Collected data
○ ○ ○

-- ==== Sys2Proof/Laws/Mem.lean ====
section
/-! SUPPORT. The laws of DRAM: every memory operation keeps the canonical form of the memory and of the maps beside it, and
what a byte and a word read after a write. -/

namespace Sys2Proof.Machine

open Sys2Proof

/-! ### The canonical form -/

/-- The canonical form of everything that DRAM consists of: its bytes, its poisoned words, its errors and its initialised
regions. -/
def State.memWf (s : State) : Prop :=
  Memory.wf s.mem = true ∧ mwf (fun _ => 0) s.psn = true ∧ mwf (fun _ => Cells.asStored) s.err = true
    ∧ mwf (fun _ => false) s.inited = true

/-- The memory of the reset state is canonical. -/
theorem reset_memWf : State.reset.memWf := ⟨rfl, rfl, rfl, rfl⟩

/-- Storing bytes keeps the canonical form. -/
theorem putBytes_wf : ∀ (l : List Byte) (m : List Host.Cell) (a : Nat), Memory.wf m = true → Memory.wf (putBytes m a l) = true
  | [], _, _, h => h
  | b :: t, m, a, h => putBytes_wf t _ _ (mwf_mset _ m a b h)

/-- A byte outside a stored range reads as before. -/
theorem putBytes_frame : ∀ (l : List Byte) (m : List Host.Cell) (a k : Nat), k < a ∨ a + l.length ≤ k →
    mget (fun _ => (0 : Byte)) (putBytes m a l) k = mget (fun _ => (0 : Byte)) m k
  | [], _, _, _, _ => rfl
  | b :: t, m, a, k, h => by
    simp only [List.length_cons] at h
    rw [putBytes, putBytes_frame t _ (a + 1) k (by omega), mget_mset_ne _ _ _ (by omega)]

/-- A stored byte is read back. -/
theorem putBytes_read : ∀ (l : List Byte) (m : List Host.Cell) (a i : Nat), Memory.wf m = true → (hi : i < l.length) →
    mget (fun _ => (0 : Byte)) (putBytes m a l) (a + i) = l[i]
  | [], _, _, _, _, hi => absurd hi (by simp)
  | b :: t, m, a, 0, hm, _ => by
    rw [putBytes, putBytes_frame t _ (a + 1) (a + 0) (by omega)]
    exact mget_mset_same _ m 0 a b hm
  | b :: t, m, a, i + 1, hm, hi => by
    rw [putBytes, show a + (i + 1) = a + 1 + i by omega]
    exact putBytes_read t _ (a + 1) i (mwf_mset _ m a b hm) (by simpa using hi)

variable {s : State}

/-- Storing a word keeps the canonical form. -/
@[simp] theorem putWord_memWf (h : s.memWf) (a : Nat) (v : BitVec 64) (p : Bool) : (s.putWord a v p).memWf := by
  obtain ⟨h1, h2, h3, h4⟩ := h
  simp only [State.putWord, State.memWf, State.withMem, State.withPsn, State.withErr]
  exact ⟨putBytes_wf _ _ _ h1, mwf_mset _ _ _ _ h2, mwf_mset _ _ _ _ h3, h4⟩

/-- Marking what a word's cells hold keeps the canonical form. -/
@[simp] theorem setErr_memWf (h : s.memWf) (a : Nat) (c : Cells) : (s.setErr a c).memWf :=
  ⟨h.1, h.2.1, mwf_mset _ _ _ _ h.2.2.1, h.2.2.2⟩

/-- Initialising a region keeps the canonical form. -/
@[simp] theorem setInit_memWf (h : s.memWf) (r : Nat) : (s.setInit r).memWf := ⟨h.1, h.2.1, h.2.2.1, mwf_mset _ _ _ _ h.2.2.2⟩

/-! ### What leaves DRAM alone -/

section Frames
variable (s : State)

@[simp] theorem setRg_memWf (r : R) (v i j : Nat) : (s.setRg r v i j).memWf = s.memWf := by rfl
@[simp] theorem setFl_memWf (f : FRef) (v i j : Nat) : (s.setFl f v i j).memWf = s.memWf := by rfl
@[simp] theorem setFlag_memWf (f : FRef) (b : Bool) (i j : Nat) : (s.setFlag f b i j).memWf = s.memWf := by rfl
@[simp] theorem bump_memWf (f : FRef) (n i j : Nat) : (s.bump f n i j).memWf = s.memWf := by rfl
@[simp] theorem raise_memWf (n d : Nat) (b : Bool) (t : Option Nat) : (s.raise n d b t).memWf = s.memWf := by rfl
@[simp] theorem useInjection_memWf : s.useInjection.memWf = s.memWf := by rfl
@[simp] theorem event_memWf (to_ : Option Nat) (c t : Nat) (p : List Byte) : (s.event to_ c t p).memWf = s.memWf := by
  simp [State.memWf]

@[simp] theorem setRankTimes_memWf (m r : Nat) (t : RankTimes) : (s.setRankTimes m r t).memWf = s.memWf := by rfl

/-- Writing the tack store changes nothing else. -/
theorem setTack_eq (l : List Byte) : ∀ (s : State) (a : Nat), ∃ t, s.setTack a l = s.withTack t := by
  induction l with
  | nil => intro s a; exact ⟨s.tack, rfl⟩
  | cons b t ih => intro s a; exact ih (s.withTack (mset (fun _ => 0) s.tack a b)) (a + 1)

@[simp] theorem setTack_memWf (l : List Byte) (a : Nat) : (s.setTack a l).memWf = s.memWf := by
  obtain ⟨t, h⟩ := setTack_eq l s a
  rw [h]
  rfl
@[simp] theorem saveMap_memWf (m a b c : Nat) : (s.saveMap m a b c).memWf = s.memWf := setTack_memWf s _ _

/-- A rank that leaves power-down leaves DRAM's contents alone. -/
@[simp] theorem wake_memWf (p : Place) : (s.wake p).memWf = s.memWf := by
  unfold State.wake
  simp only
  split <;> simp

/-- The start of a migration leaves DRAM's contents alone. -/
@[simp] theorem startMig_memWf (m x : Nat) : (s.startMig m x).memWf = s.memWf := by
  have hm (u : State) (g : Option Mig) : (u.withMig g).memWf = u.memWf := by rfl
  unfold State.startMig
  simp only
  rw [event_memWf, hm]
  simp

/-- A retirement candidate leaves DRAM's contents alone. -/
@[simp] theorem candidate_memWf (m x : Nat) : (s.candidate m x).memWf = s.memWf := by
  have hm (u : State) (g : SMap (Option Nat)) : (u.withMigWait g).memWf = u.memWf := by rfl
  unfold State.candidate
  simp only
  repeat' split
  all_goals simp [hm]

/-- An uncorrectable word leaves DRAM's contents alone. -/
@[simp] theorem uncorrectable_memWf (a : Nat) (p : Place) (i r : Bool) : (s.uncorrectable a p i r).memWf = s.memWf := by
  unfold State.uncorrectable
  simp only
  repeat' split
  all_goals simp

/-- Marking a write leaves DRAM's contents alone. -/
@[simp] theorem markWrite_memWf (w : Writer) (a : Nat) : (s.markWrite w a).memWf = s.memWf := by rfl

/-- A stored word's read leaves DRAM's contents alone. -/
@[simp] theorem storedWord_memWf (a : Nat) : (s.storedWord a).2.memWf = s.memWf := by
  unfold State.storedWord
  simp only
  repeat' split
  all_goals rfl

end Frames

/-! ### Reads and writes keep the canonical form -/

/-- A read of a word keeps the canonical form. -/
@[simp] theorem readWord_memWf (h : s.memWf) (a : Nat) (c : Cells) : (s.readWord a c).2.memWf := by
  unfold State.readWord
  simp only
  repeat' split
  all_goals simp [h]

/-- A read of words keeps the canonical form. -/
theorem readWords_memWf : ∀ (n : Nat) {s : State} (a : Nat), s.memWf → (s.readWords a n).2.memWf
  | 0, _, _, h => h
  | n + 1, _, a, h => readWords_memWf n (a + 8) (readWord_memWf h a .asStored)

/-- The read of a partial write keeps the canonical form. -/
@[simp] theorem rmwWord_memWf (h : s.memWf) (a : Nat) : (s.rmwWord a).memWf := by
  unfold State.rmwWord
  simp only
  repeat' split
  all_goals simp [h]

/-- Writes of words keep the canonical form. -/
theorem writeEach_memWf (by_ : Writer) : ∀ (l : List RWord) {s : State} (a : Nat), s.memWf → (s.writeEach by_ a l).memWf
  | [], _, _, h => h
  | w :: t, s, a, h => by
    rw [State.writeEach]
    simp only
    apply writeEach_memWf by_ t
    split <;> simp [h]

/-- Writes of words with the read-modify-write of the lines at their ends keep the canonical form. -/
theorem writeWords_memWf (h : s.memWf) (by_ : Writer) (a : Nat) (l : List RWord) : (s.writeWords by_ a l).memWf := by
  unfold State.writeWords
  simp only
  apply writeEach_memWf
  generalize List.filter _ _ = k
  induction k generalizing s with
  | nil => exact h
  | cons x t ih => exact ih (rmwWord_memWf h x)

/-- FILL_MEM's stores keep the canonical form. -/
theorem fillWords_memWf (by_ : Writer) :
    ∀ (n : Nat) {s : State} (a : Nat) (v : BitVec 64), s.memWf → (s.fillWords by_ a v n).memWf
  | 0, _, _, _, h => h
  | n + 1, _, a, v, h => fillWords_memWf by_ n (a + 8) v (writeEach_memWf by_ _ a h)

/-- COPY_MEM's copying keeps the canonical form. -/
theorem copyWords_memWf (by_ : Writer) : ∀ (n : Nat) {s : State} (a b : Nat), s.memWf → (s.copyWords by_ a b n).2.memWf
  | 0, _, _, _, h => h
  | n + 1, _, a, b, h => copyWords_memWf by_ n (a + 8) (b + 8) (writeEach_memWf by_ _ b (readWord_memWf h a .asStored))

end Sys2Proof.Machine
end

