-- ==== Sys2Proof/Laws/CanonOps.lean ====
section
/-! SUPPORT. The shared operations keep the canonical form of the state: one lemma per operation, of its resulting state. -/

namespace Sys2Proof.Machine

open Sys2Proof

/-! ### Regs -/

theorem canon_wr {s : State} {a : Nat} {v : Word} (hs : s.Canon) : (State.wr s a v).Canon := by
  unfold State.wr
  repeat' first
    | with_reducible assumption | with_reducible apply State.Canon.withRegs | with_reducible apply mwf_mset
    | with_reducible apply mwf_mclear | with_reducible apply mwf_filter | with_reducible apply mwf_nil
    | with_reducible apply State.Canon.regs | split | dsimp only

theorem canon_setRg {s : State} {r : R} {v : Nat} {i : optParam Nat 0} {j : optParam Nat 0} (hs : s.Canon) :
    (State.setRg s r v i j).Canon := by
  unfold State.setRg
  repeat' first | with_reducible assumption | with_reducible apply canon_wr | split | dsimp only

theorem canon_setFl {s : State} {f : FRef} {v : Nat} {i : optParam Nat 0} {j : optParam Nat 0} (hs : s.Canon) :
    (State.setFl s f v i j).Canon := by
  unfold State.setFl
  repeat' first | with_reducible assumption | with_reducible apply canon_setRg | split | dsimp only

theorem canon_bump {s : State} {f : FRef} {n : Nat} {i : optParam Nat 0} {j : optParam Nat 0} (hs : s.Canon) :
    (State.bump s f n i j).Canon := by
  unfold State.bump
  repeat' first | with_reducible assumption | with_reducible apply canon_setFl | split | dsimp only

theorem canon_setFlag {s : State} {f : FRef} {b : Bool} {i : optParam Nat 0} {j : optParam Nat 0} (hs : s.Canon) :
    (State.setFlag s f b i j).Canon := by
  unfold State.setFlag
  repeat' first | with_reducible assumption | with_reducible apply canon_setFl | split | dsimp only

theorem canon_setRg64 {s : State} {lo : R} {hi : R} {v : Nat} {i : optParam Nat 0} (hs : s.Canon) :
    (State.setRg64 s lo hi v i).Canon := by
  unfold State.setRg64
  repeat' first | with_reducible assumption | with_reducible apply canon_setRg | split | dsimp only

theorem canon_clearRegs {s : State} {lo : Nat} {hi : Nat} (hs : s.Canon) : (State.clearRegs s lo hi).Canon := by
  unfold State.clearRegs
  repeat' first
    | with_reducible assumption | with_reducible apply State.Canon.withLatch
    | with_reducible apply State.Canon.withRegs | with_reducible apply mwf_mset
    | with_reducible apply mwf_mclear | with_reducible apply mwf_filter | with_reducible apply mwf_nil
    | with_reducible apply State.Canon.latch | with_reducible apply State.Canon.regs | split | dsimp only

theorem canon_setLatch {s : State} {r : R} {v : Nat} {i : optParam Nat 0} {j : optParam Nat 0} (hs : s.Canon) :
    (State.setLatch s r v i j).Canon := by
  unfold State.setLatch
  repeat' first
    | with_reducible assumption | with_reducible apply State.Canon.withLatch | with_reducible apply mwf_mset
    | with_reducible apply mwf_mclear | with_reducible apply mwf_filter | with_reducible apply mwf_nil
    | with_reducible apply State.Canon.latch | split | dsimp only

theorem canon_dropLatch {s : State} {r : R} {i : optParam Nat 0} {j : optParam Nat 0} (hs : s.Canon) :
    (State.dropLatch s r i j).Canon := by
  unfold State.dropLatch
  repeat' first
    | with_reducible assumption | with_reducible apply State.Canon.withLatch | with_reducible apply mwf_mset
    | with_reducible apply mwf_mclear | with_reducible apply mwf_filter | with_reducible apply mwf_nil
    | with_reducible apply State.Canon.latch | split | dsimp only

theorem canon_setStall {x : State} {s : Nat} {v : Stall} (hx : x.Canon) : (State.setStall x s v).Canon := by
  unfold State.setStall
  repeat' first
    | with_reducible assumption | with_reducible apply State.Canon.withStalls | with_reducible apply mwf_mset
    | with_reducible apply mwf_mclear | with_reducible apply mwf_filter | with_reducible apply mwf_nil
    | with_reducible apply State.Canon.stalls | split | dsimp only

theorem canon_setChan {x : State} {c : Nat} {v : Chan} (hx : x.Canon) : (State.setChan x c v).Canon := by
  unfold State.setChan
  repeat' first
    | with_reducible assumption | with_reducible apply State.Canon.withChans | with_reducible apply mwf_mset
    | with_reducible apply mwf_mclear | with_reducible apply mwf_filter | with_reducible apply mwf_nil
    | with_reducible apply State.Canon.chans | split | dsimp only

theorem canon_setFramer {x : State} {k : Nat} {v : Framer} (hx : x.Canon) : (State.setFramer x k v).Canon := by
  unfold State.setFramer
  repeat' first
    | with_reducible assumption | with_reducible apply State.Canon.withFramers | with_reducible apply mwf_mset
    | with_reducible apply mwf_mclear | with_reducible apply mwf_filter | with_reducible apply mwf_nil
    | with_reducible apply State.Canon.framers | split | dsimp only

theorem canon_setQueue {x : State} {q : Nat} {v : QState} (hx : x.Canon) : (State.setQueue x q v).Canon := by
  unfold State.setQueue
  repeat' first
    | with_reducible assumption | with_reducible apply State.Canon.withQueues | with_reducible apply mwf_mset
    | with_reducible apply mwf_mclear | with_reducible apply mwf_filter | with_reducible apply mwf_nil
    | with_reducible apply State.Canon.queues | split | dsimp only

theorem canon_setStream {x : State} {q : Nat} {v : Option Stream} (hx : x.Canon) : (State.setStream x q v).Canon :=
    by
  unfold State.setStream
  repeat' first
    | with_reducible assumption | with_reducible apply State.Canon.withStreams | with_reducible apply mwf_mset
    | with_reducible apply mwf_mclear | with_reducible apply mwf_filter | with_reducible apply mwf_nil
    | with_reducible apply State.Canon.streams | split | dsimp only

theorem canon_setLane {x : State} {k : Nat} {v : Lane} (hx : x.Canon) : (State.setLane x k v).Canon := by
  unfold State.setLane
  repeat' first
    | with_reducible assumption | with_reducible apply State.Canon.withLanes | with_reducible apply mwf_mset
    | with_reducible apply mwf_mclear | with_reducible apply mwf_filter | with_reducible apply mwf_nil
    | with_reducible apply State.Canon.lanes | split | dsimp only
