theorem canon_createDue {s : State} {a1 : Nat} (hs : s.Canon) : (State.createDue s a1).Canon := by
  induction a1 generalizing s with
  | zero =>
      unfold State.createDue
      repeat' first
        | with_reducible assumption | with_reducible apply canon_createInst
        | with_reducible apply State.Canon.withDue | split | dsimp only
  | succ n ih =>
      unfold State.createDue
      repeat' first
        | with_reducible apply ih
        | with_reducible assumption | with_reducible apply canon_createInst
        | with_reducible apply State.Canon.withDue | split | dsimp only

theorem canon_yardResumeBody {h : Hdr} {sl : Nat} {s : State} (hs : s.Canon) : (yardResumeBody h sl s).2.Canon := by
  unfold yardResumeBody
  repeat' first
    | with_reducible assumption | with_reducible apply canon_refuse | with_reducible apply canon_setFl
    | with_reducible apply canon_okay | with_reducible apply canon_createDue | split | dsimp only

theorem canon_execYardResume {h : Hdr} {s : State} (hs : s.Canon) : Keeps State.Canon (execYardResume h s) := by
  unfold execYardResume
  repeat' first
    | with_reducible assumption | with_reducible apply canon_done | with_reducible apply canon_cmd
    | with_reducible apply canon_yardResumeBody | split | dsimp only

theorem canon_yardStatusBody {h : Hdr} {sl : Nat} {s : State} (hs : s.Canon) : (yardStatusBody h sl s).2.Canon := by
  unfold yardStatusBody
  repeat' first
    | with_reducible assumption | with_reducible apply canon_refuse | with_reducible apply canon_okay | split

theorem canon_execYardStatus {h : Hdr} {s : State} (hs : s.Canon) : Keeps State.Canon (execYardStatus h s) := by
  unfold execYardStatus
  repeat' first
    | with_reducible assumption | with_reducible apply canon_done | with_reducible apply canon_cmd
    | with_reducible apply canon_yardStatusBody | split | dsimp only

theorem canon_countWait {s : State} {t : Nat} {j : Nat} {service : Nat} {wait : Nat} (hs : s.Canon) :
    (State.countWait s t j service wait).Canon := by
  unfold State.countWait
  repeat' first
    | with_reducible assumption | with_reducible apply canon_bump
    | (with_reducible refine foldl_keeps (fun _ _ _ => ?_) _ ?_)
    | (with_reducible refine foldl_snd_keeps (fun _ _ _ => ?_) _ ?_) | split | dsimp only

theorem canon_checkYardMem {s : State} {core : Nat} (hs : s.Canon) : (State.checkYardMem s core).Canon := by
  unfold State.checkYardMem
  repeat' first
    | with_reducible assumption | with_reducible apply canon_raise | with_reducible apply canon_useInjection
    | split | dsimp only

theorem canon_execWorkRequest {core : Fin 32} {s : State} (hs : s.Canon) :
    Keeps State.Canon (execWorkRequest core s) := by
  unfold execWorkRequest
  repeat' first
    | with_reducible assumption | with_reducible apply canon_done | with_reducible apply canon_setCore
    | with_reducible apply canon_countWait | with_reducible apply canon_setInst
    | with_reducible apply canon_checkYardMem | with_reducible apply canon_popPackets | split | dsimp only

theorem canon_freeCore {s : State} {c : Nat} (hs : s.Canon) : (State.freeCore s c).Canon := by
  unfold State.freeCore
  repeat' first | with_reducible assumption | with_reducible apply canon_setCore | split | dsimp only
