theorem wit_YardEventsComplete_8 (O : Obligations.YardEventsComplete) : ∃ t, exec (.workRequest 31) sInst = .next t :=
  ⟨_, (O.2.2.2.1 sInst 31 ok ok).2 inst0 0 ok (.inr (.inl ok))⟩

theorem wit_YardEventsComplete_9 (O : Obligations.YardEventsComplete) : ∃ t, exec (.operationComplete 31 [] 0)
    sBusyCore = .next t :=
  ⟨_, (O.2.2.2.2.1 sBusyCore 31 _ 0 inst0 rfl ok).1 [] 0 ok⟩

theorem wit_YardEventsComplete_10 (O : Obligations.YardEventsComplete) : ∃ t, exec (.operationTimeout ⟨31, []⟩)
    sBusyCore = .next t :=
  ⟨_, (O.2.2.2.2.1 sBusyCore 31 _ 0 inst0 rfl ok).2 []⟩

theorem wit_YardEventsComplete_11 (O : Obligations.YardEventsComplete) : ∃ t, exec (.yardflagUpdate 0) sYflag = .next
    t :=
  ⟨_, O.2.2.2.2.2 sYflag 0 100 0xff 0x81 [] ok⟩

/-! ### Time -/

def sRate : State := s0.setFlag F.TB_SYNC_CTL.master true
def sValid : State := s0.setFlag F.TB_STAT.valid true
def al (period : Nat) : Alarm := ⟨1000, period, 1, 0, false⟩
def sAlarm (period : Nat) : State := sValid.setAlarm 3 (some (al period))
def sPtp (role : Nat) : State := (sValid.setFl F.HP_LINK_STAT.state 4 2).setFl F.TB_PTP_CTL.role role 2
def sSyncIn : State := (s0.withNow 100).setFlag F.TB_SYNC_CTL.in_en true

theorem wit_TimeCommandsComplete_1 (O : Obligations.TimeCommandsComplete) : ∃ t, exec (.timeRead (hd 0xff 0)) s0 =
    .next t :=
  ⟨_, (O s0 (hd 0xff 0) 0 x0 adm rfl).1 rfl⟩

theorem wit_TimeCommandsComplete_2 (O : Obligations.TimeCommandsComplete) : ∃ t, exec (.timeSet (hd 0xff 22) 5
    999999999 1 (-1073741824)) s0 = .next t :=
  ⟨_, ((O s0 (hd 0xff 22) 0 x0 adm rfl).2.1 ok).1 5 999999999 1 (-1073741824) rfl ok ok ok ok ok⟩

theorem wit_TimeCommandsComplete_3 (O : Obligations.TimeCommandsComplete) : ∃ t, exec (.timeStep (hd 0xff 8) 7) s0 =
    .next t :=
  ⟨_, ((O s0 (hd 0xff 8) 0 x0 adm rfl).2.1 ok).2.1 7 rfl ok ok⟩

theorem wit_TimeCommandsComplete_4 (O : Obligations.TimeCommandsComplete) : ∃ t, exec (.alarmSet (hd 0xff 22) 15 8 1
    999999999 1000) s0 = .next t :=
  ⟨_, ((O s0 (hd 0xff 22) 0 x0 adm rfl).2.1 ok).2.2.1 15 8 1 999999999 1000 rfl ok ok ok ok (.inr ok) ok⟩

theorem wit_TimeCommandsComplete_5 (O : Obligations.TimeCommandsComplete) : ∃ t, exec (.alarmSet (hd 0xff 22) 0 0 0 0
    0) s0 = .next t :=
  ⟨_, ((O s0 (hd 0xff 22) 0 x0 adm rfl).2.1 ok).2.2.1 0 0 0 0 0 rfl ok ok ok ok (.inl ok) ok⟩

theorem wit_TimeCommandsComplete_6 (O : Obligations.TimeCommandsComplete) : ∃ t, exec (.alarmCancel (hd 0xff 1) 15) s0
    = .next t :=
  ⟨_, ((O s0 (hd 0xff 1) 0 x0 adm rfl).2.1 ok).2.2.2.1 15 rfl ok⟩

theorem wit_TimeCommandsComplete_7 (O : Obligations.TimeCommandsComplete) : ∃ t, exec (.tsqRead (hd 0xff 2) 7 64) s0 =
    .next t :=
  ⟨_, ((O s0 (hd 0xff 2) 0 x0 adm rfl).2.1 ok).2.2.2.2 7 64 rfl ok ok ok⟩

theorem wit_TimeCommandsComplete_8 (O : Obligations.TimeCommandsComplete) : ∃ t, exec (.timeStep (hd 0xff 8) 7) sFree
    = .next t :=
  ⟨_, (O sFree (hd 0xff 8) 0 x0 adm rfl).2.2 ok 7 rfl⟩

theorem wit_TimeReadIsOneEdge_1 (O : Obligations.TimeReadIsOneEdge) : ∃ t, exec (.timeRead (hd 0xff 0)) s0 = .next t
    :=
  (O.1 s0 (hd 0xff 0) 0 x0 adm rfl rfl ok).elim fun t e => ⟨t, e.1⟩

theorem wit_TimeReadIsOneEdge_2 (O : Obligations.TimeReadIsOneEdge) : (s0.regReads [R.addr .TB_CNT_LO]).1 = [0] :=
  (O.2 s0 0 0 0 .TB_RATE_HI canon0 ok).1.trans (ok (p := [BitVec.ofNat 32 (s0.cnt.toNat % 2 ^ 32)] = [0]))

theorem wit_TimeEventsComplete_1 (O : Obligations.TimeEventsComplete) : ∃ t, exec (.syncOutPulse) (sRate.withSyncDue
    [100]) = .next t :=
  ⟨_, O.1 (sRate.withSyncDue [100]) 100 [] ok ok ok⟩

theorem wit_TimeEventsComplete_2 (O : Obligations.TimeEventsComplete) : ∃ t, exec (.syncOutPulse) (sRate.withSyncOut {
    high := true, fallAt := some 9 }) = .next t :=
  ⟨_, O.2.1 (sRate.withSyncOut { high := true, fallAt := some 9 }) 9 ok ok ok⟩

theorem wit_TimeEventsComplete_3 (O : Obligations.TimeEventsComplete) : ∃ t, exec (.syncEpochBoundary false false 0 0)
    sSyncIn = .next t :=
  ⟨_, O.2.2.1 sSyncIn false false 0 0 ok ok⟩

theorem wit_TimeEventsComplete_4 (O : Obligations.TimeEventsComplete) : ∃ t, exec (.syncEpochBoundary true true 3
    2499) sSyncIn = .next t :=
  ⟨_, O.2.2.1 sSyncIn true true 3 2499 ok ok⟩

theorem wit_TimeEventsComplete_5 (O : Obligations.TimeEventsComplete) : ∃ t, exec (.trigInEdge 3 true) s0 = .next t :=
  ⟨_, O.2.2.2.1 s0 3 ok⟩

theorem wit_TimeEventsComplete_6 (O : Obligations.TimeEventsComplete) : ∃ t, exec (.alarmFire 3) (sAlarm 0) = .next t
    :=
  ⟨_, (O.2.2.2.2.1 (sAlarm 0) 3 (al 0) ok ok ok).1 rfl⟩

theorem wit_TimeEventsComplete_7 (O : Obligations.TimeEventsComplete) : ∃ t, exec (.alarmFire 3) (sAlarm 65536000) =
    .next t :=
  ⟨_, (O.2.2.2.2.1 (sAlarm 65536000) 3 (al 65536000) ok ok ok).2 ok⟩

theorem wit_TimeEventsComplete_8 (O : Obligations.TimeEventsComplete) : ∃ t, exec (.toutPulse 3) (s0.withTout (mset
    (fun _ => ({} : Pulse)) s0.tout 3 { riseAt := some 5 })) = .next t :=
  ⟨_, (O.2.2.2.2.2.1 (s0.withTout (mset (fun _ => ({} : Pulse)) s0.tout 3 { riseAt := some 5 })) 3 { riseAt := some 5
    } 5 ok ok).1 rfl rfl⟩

○ ○ ○

In the records above, find each line that mentions the string "wake", then copy it.

@[simp] theorem wake_memWf (p : Place) : (s.wake p).memWf = s.memWf := by
  unfold State.wake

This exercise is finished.